*** Provided entries ***

theorem tellReadiness_quiet {s : State} (h : s.Settled) (p : PortId) : s.tellReadiness p = s := by
  simp [tellReadiness, readinessMoved_false h]

/-- A quiet state is settled already. -/
theorem Quiet.settle_eq {s : State} (h : s.Quiet) : s.settle = s := by
  show s.arbitrate.settlePins = s
  rw [h.granted]
  have e : (s.tellReadiness .a).tellReadiness .b = s := by
    rw [tellReadiness_quiet h.outputs, tellReadiness_quiet h.outputs]
  have f : s.settlePins = s.modPins fun _ => s.outputs := by
    unfold settlePins
    simp only [e]
  rw [f]
  exact congrArg (fun x => { s with pins := x }) (show s.outputs = s.pins from h.outputs.symm)

@[simp] theorem settle_settle (s : State) : s.settle.settle = s.settle := (settle_quiet s).settle_eq

/-! ### What `settle` leaves alone -/

/-- A reader that neither the arbiter, a grant mark, an outbox nor the pins reach is unchanged by `settle`. -/
theorem settle_same {τ : Type} (m : State → τ) (ha : ∀ s f, m (modArbiter f s) = m s)
    (hp : ∀ s p x, m (setProgress p x s) = m s)
    (ho : ∀ s p (f : Port → List PortMsg), m (modPort p (fun q => { q with outbox := f q }) s) = m s)
    (hx : ∀ s f, m (modPins f s) = m s) (s : State) : m s.settle = m s :=
  (hx ((s.arbitrate.tellReadiness .a).tellReadiness .b)
    fun _ => ((s.arbitrate.tellReadiness .a).tellReadiness .b).outputs).trans <|
  (tellReadiness_same m ho .b _).trans <| (tellReadiness_same m ho .a _).trans <|
    arbitrate_same s m ha hp

section Settle

variable (s : State)

@[simp] theorem settle_pending : s.settle.pending = s.pending :=
  settle_same (·.pending) (fun _ _ => rfl) (fun _ _ _ => rfl) (fun _ _ _ => rfl) (fun _ _ => rfl) s
@[simp] theorem settle_resetHeld : s.settle.resetHeld = s.resetHeld :=
  settle_same (·.resetHeld) (fun _ _ => rfl) (fun _ _ _ => rfl) (fun _ _ _ => rfl) (fun _ _ => rfl) s
@[simp] theorem settle_wall : s.settle.wall = s.wall :=
  settle_same (·.wall) (fun _ _ => rfl) (fun _ _ _ => rfl) (fun _ _ _ => rfl) (fun _ _ => rfl) s
@[simp] theorem settle_cues : s.settle.cues = s.cues :=
  settle_same (·.cues) (fun _ _ => rfl) (fun _ _ _ => rfl) (fun _ _ _ => rfl) (fun _ _ => rfl) s
@[simp] theorem settle_layouts : s.settle.layouts = s.layouts :=
  settle_same (·.layouts) (fun _ _ => rfl) (fun _ _ _ => rfl) (fun _ _ _ => rfl) (fun _ _ => rfl) s
@[simp] theorem settle_adverts : s.settle.adverts = s.adverts :=
  settle_same (·.adverts) (fun _ _ => rfl) (fun _ _ _ => rfl) (fun _ _ _ => rfl) (fun _ _ => rfl) s
@[simp] theorem settle_plan : s.settle.plan = s.plan :=
  settle_same (·.plan) (fun _ _ => rfl) (fun _ _ _ => rfl) (fun _ _ _ => rfl) (fun _ _ => rfl) s
@[simp] theorem settle_store : s.settle.store = s.store :=
  settle_same (·.store) (fun _ _ => rfl) (fun _ _ _ => rfl) (fun _ _ _ => rfl) (fun _ _ => rfl) s
@[simp] theorem settle_tiles : s.settle.tiles = s.tiles :=
  settle_same (·.tiles) (fun _ _ => rfl) (fun _ _ _ => rfl) (fun _ _ _ => rfl) (fun _ _ => rfl) s
@[simp] theorem settle_triggers : s.settle.triggers = s.triggers :=
  settle_same (·.triggers) (fun _ _ => rfl) (fun _ _ _ => rfl) (fun _ _ _ => rfl) (fun _ _ => rfl) s
@[simp] theorem settle_lines : s.settle.lines = s.lines :=
  settle_same (·.lines) (fun _ _ => rfl) (fun _ _ _ => rfl) (fun _ _ _ => rfl) (fun _ _ => rfl) s
@[simp] theorem settle_console : s.settle.console = s.console :=
  settle_same (·.console) (fun _ _ => rfl) (fun _ _ _ => rfl) (fun _ _ _ => rfl) (fun _ _ => rfl) s
@[simp] theorem settle_startup : s.settle.startup = s.startup :=
  settle_same (·.startup) (fun _ _ => rfl) (fun _ _ _ => rfl) (fun _ _ _ => rfl) (fun _ _ => rfl) s
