-- ==== Sys2Proof/Machine/Formats.lean ====
section
/-! DEFINITION. The bytes of the messages the part sends (R170, R171). -/

namespace Sys2Proof.Machine

/-- The bytes of a message on a player link (R170). A readiness message that still waits has no bytes yet. -/
def PortMsg.bytes : PortMsg → List Byte
  | .response kind tag code body =>
    [0x81, kind] ++ Wire.u16 tag.toNat ++ [code.byte] ++ Wire.u16 body.length ++ body
  | .readinessDue => []
  | .readiness bits => [0x82] ++ Wire.u8 bits.toNat

/-- The content byte of a dispatch header (R171). -/
def Content.code : Content → Nat
  | .picture => 0 | .black => 1 | .marker => 2 | .test => 3

/-- The end byte of a dispatch end (R171). -/
def EndKind.code : EndKind → Nat
  | .complete => 0 | .blackEnd => 1 | .voidEnd => 2

/-- The bytes of a message to a tile (R171). -/
def TileMsg.bytes : TileMsg → List Byte
  | .sync n test => [0x01] ++ Wire.refresh n ++ Wire.bit test
  | .trainingRequest => [0x02]
  | .dispatch n content level x y w h dw dh data =>
    [0x03] ++ Wire.refresh n ++ Wire.u8 content.code ++ Wire.u8 level ++ Wire.u16 x ++ Wire.u16 y ++ Wire.u16 w ++
    Wire.u16 h ++ Wire.u16 dw ++ Wire.u16 dh ++ data
  | .dispatchEnd n kind => [0x04] ++ Wire.refresh n ++ Wire.u8 kind.code
  | .service bytes => [0x05] ++ Wire.u8 bytes.length ++ bytes

end Sys2Proof.Machine
end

***

=== What to produce ===
Repeat the records verbatim, every one of them.

=== Exercise result ===
theorem tellReadiness_quiet {s : State} (h : s.Settled) (p : PortId) : s.tellReadiness p = s := by
  simp [tellReadiness, readinessMoved_false h]

/-- A quiet state is settled already. -/
theorem Quiet.settle_eq {s : State} (h : s.Quiet) : s.settle = s := by
  show s.arbitrate.settlePins = s
  rw [h.granted]
  have e : (s.tellReadiness .a).tellReadiness .b = s := by
    rw [tellReadiness_quiet h.outputs, tellReadiness_quiet h.outputs]
  have f : s.settlePins = s.modPins fun _ => s.outputs := by
    unfold settlePins
    simp only [e]
  rw [f]
  exact congrArg (fun x => { s with pins := x }) (show s.outputs = s.pins from h.outputs.symm)

@[simp] theorem settle_settle (s : State) : s.settle.settle = s.settle := (settle_quiet s).settle_eq

/-! ### What `settle` leaves alone -/

/-- A reader that neither the arbiter, a grant mark, an outbox nor the pins reach is unchanged by `settle`. -/
theorem settle_same {τ : Type} (m : State → τ) (ha : ∀ s f, m (modArbiter f s) = m s)
    (hp : ∀ s p x, m (setProgress p x s) = m s)
    (ho : ∀ s p (f : Port → List PortMsg), m (modPort p (fun q => { q with outbox := f q }) s) = m s)
    (hx : ∀ s f, m (modPins f s) = m s) (s : State) : m s.settle = m s :=
  (hx ((s.arbitrate.tellReadiness .a).tellReadiness .b)
    fun _ => ((s.arbitrate.tellReadiness .a).tellReadiness .b).outputs).trans <|
  (tellReadiness_same m ho .b _).trans <| (tellReadiness_same m ho .a _).trans <|
    arbitrate_same s m ha hp

section Settle

variable (s : State)

@[simp] theorem settle_pending : s.settle.pending = s.pending :=
  settle_same (·.pending) (fun _ _ => rfl) (fun _ _ _ => rfl) (fun _ _ _ => rfl) (fun _ _ => rfl) s
@[simp] theorem settle_resetHeld : s.settle.resetHeld = s.resetHeld :=
  settle_same (·.resetHeld) (fun _ _ => rfl) (fun _ _ _ => rfl) (fun _ _ _ => rfl) (fun _ _ => rfl) s
@[simp] theorem settle_wall : s.settle.wall = s.wall :=
  settle_same (·.wall) (fun _ _ => rfl) (fun _ _ _ => rfl) (fun _ _ _ => rfl) (fun _ _ => rfl) s
@[simp] theorem settle_cues : s.settle.cues = s.cues :=
  settle_same (·.cues) (fun _ _ => rfl) (fun _ _ _ => rfl) (fun _ _ _ => rfl) (fun _ _ => rfl) s
@[simp] theorem settle_layouts : s.settle.layouts = s.layouts :=
  settle_same (·.layouts) (fun _ _ => rfl) (fun _ _ _ => rfl) (fun _ _ _ => rfl) (fun _ _ => rfl) s
@[simp] theorem settle_adverts : s.settle.adverts = s.adverts :=
  settle_same (·.adverts) (fun _ _ => rfl) (fun _ _ _ => rfl) (fun _ _ _ => rfl) (fun _ _ => rfl) s
@[simp] theorem settle_plan : s.settle.plan = s.plan :=
  settle_same (·.plan) (fun _ _ => rfl) (fun _ _ _ => rfl) (fun _ _ _ => rfl) (fun _ _ => rfl) s
@[simp] theorem settle_store : s.settle.store = s.store :=
  settle_same (·.store) (fun _ _ => rfl) (fun _ _ _ => rfl) (fun _ _ _ => rfl) (fun _ _ => rfl) s
@[simp] theorem settle_tiles : s.settle.tiles = s.tiles :=
  settle_same (·.tiles) (fun _ _ => rfl) (fun _ _ _ => rfl) (fun _ _ _ => rfl) (fun _ _ => rfl) s
@[simp] theorem settle_triggers : s.settle.triggers = s.triggers :=
  settle_same (·.triggers) (fun _ _ => rfl) (fun _ _ _ => rfl) (fun _ _ _ => rfl) (fun _ _ => rfl) s
@[simp] theorem settle_lines : s.settle.lines = s.lines :=
  settle_same (·.lines) (fun _ _ => rfl) (fun _ _ _ => rfl) (fun _ _ _ => rfl) (fun _ _ => rfl) s
@[simp] theorem settle_console : s.settle.console = s.console :=
  settle_same (·.console) (fun _ _ => rfl) (fun _ _ _ => rfl) (fun _ _ _ => rfl) (fun _ _ => rfl) s
@[simp] theorem settle_startup : s.settle.startup = s.startup :=
  settle_same (·.startup) (fun _ _ => rfl) (fun _ _ _ => rfl) (fun _ _ _ => rfl) (fun _ _ => rfl) s
-- ==== Sys2Proof/Machine/Formats.lean ====
section
/-! DEFINITION. The bytes of the messages the part sends (R170, R171). -/

namespace Sys2Proof.Machine

/-- The bytes of a message on a player link (R170). A readiness message that still waits has no bytes yet. -/
def PortMsg.bytes : PortMsg → List Byte
  | .response kind tag code body =>
    [0x81, kind] ++ Wire.u16 tag.toNat ++ [code.byte] ++ Wire.u16 body.length ++ body
  | .readinessDue => []
  | .readiness bits => [0x82] ++ Wire.u8 bits.toNat

/-- The content byte of a dispatch header (R171). -/
def Content.code : Content → Nat
  | .picture => 0 | .black => 1 | .marker => 2 | .test => 3

/-- The end byte of a dispatch end (R171). -/
def EndKind.code : EndKind → Nat
  | .complete => 0 | .blackEnd => 1 | .voidEnd => 2

/-- The bytes of a message to a tile (R171). -/
def TileMsg.bytes : TileMsg → List Byte
  | .sync n test => [0x01] ++ Wire.refresh n ++ Wire.bit test
  | .trainingRequest => [0x02]
  | .dispatch n content level x y w h dw dh data =>
    [0x03] ++ Wire.refresh n ++ Wire.u8 content.code ++ Wire.u8 level ++ Wire.u16 x ++ Wire.u16 y ++ Wire.u16 w ++
    Wire.u16 h ++ Wire.u16 dw ++ Wire.u16 dh ++ data
  | .dispatchEnd n kind => [0x04] ++ Wire.refresh n ++ Wire.u8 kind.code
  | .service bytes => [0x05] ++ Wire.u8 bytes.length ++ bytes

end Sys2Proof.Machine
end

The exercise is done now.